Recorded data
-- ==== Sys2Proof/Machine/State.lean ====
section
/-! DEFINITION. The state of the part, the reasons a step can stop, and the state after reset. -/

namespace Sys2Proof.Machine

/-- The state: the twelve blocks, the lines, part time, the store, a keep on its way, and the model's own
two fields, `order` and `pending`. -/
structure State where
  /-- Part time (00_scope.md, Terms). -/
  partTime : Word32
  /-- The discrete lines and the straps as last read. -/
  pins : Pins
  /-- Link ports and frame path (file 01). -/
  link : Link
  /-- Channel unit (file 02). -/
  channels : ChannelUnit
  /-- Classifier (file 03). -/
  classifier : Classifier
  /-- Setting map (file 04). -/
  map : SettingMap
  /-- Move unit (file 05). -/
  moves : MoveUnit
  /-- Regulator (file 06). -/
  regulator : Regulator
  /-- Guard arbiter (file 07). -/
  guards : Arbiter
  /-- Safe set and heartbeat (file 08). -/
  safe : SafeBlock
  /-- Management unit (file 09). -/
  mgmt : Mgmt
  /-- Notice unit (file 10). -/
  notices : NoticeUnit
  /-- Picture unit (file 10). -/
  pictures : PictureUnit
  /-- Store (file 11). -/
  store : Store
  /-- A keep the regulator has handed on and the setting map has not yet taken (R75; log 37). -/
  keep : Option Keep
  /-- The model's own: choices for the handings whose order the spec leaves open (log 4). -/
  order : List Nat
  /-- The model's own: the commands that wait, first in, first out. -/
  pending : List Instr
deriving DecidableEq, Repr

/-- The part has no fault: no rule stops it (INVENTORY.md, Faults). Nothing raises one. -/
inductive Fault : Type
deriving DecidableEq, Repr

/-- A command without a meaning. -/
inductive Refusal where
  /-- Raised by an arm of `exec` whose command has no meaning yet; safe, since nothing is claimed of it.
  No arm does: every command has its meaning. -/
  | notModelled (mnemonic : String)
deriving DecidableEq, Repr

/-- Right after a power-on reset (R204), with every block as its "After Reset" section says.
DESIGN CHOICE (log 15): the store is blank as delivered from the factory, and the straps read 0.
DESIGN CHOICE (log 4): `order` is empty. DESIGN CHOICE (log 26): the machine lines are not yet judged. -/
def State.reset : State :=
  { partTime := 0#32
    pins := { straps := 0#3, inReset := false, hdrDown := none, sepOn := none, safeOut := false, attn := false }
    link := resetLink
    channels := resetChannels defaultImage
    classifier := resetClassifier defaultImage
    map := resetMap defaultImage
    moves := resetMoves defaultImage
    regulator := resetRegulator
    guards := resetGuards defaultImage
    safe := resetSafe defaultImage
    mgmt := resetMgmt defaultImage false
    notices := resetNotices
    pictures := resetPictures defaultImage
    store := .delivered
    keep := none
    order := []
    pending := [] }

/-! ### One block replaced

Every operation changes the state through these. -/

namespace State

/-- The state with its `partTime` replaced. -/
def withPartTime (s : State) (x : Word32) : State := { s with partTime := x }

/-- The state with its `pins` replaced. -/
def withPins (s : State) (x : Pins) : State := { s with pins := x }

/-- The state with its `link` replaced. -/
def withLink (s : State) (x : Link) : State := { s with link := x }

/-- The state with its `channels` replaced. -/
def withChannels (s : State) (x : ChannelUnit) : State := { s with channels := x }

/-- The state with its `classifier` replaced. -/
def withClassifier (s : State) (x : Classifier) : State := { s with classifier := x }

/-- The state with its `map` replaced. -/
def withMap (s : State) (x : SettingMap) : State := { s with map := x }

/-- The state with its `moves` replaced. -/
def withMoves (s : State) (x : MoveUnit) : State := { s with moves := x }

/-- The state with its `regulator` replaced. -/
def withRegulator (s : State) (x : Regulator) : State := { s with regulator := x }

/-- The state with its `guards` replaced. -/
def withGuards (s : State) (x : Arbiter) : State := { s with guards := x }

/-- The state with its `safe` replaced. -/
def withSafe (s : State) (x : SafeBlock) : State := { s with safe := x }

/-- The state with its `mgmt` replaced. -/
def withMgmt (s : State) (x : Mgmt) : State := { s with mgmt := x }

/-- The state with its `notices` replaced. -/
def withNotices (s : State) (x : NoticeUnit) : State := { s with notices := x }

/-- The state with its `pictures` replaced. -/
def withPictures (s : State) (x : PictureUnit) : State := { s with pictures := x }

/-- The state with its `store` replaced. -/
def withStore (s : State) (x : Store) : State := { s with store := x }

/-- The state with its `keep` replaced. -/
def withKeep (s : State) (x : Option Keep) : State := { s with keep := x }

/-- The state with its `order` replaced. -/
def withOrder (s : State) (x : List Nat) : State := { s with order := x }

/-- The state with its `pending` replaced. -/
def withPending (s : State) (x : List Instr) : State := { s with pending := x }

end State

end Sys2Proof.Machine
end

* [EXERCISE GOAL] Find the lines above that contain the word "where" and copy each one.

* [RESULT BELOW]
structure State where
inductive Refusal where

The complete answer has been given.